Traditional FPM is approximately coherent imaging, and the size of reconstruction images of F3PM does not meet the requirements of coherent imaging. In our work, the coherence length does not make troubles for us. First, the requirement of spatial coherence for FPM is reduced by capturing the images in spatial domain . FPM only need to maintain the spatial coherence over the scale of the point spread function at the object plane and thus the partially coherent LED illumination can be used for FPM . Second, we use an apodized transfer function  model for reconstruction, this model is closer to the real partial coherent imaging model . By taking a fitting value α, the apodized transfer function can close to the real transfer function generated by light source with different size. Because of the small size of the lighting area of the LEDs, we choose the fitting value α equal to 0.2. Finally, the reconstruction results of small patch and full FOV are the same, shown in Fig. 4. Therefore, the coherence does not influence the single full FOV reconstruction under apodized transfer function model.

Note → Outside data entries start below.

/-- A write of a value that fits is never refused for reserved bits (R107, R108). -/
theorem status_ne_reservedBits_of_writes_fits {i : Instr} {r : Reg} {x : Word} {s t : State} (hw : Writes i r x s)
    (hx : Fits r x) (h : exec i s = .next t) (hrun : s.dseq.status = .running) (pc : Nat) (off : RegOff) (y : Word) :
    t.dseq.status ≠ .refused (.reservedBits pc off y) := by
  cases hro : r.readOnly with
  | true =>
    rw [exec_of_writes_readOnly hw hro] at h
    simp [← Host.Outcome.next.inj h]
  | false =>
    rw [exec_of_writes_fits hw hro hx] at h
    obtain rfl := Host.Outcome.next.inj h
    cases hwr : writeReg r x s with
    | error e => exact fun hst => writeReg_error_ne_reservedBits hwr pc off y (Status.refused.inj hst)
    | ok s' => simp [settle, (writeReg_frame hwr).1, hrun]

/-- The four configuration registers of the conversion unit are busy while a conversion is pending (R141). -/
theorem writeReg_of_pending {r : Reg} (x : Word) {s : State}
    (hr : r = .adcCtl0 ∨ r = .adcCtl1 ∨ r = .adcCtl2 ∨ r = .adcMctl0) (hp : s.conv.pending = true) :
    writeReg r x s = .error (.adcBusy s.dseq.pc r.off) := by
  obtain rfl | rfl | rfl | rfl := hr
  · simp [writeReg, writeAdcCtl0, hp]
  · simp [writeReg, writeAdcCtl1, hp]
  · simp [writeReg, writeAdcCtl2, hp]
  · simp [writeReg, writeAdcMctl0, hp]

/-! ## Which writes a register's rule admits, and the state they leave -/

/-- The register's own rule admits the value (R121-R124, R140-R146, R170-R176, R234). -/
def Admits (s : State) (x : Word) : Reg → Prop
  | .gpioOut | .gpioDir | .gpioSel0 | .gpioSel1 | .tmrCcr1 => True
  | .adcMem0 | .adcIfg | .tmrR => False
  | .adcCtl0 => s.conv.pending = false ∧
      (s.conv.enc = true → x.getLsbD 4 = s.conv.on ∧ x.extractLsb' 8 4 = s.conv.sht) ∧
      (x.getLsbD 1 = true → x.getLsbD 0 = true)
  | .adcCtl1 => s.conv.pending = false ∧ (s.conv.enc = true → x.getLsbD 0 = s.conv.shp)
  | .adcCtl2 => s.conv.pending = false ∧ (s.conv.enc = true → x.extractLsb' 4 2 = s.conv.res) ∧
      x.extractLsb' 4 2 ≠ Config.resReserved
  | .adcMctl0 => s.conv.pending = false ∧ (s.conv.enc = true → x.extractLsb' 0 4 = s.conv.inch)
  | .tmrCtl => x.extractLsb' 4 2 = Config.mcStop ∨ x.extractLsb' 4 2 = Config.mcUp
  | .tmrCcr0 => s.pulse.count ≤ x
  | .tmrCctl1 => x.extractLsb' 5 3 = Config.outmodLow ∨ x.extractLsb' 5 3 = Config.outmodResetSet
  | .sysCtl => (s.sys.wdtHold = true → x.getLsbD 0 = true) ∧ (s.sys.pinLock = false → x.getLsbD 1 = false)

/-- ENC, ON and SHT as a value for ADC_CTL0 gives them, before any trigger (R140). -/
def ConvUnit.withCtl0 (c : ConvUnit) (x : Word) : ConvUnit :=
  { c with enc := x.getLsbD 0, on := x.getLsbD 4, sht := x.extractLsb' 8 4 }

/-- The pins of a state replaced by a selection write, conv_ok settled (R125). -/
def State.withSelection (s : State) (p : PinUnit) : State :=
  (s.setPin p).setConv { s.conv with
    ok := s.conv.ok && !(s.conv.pending && pinBAnalog s && !pinBAnalog (s.setPin p)) }

/-- The state that an admitted write leaves, pc aside. -/
def State.written (s : State) (x : Word) : Reg → State
  | .gpioOut => s.setPin { s.pin with out := x.extractLsb' 0 3 }
  | .gpioDir => s.setPin { s.pin with dir := x.extractLsb' 0 3 }
  | .gpioSel0 => s.withSelection { s.pin with sel0 := x.extractLsb' 0 3 }
  | .gpioSel1 => s.withSelection { s.pin with sel1 := x.extractLsb' 0 3 }
  | .adcCtl0 => s.setConv { s.conv.withCtl0 x with
      pending := x.getLsbD 1
      ok := if x.getLsbD 1 then adcOk (s.setConv (s.conv.withCtl0 x)) else s.conv.ok }
  | .adcCtl1 => s.setConv { s.conv with shp := x.getLsbD 0 }
  | .adcCtl2 => s.setConv { s.conv with res := x.extractLsb' 4 2 }
  | .adcMctl0 => s.setConv { s.conv with inch := x.extractLsb' 0 4 }
  | .adcMem0 | .adcIfg | .tmrR => s
  | .tmrCtl => s.setPulse { s.pulse with
      tssel := x.extractLsb' 8 2, mc := x.extractLsb' 4 2
      count := if x.getLsbD 2 then 0 else s.pulse.count
      cmpAct := if x.getLsbD 2 then s.pulse.ccr1 else s.pulse.cmpAct }
  | .tmrCcr0 => s.setPulse { s.pulse with period := x }
  | .tmrCctl1 => s.setPulse { s.pulse with outmod := x.extractLsb' 5 3 }
  | .tmrCcr1 => s.setPulse { s.pulse with
      ccr1 := x, cmpAct := if s.pulse.mc = Config.mcStop then x else s.pulse.cmpAct }
  | .sysCtl => s.setSys { wdtHold := x.getLsbD 0, pinLock := x.getLsbD 1 }

/-- A register's own rule, said once: when it admits a value, and what it leaves then. -/
theorem writeReg_eq_ok {r : Reg} {x : Word} {s t : State} :
    writeReg r x s = .ok t ↔ Admits s x r ∧ t = s.written x r := by
  rw [@eq_comm _ t]
  cases r <;> simp only [writeReg, Admits, State.written, true_and, false_and, and_assoc, reduceCtorEq,
    Except.ok.injEq]
  case gpioOut | gpioDir => rfl
  case gpioSel0 => rw [writeGpioSel0, settlePinWrite_eq]; rfl
  case gpioSel1 => rw [writeGpioSel1, settlePinWrite_eq]; rfl
  case adcCtl0 =>
    unfold writeAdcCtl0
    split_ifs <;> simp_all [ConvUnit.withCtl0, State.startConversion, State.setConv]
    all_goals tauto -- the refusals of a locked configuration
  case adcCtl1 => unfold writeAdcCtl1; split_ifs <;> simp_all
  case adcCtl2 => unfold writeAdcCtl2; split_ifs <;> simp_all
  case adcMctl0 => unfold writeAdcMctl0; split_ifs <;> simp_all
  case tmrCtl => unfold writeTmrCtl; split_ifs <;> simp_all [PulseUnit.boundary, or_iff_not_imp_left]
  case tmrCcr0 => unfold writeTmrCcr0; split_ifs <;> simp_all
  case tmrCctl1 => unfold writeTmrCctl1; split_ifs <;> simp_all [or_iff_not_imp_left]
  case tmrCcr1 => unfold writeTmrCcr1; split_ifs <;> rfl
  case sysCtl => unfold writeSysCtl; split_ifs <;> simp_all

theorem written_pending (s : State) (x : Word) (r : Reg) :
    (s.written x r).conv.pending = if r = .adcCtl0 then x.getLsbD 1 else s.conv.pending := by cases r <;> rfl

theorem admits_advance (s : State) (x : Word) (r : Reg) : Admits s.advance x r ↔ Admits s x r := by cases r <;> rfl

theorem written_advance (s : State) (x : Word) (r : Reg) : s.advance.written x r = (s.written x r).advance := by
  cases r <;> rfl

/-- A value that was admitted is admitted again, unless it has started a conversion. -/
theorem Admits.written {s : State} {x : Word} {r : Reg} (h : Admits s x r) (hsc : r = .adcCtl0 → x.getLsbD 1 = false) :
    Admits (s.written x r) x r := by
  cases r
  case adcCtl0 =>
    obtain ⟨-, -, hstart⟩ := h
    exact ⟨hsc rfl, fun _ => ⟨rfl, rfl⟩, hstart⟩
  case adcCtl1 => exact ⟨h.1, fun _ => rfl⟩
  case adcCtl2 =>
    obtain ⟨hp, -, hres⟩ := h
    exact ⟨hp, fun _ => rfl, hres⟩
  case adcMctl0 => exact ⟨h.1, fun _ => rfl⟩
  case sysCtl => exact ⟨id, id⟩
  all_goals exact h

/-- A selection made again finds the same PinB_analog before and after, so it clears no conv_ok (R125). -/
theorem withSelection_withSelection (s : State) (p : PinUnit) :
    (s.withSelection p).withSelection p = s.withSelection p := by
  have hsame : pinBAnalog ((s.withSelection p).setPin p) = pinBAnalog (s.withSelection p) := rfl
  rw [State.withSelection, hsame, Bool.and_assoc, Bool.and_not_self, Bool.and_false, Bool.not_false, Bool.and_true]
  rfl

We present a new illumination method for FPM, named F3PM. F3PM obtains plane wave illumination with uniform intensity and different angels by combining the TL and LED array. TL has three advantages: telecentric character, f‒θ property and excellent plane wave front. The method overcomes the difficulties of intensity fluctuation and wavevectors inconsistency. Based on the same wavevector in full FOV, F3PM reconstructs images with FOV of 14.6mm2 during one time, which is nearly ten times larger than traditional FPM. Furthermore, F3PM reduces calculation redundancy and post processing steps. The performance of F3PM has been demonstrated by imaging USAF 1951 and biological specimen. In our perspective, this method has huge potential in wide FOV, high NA illumination and dynamic imaging of FPM.
National Natural Science Foundation of China (11604327, 11704377, 11774342, 11804336, 61377032, 61378075, 61405194, 61475152, 61775212, 61805238, 61811530061); Department of Science and Technology of Jilin Province (20170519016JH).
This work is supported by CAS Interdisciplinary Innovation Team.
The authors declare no conflicts of interest.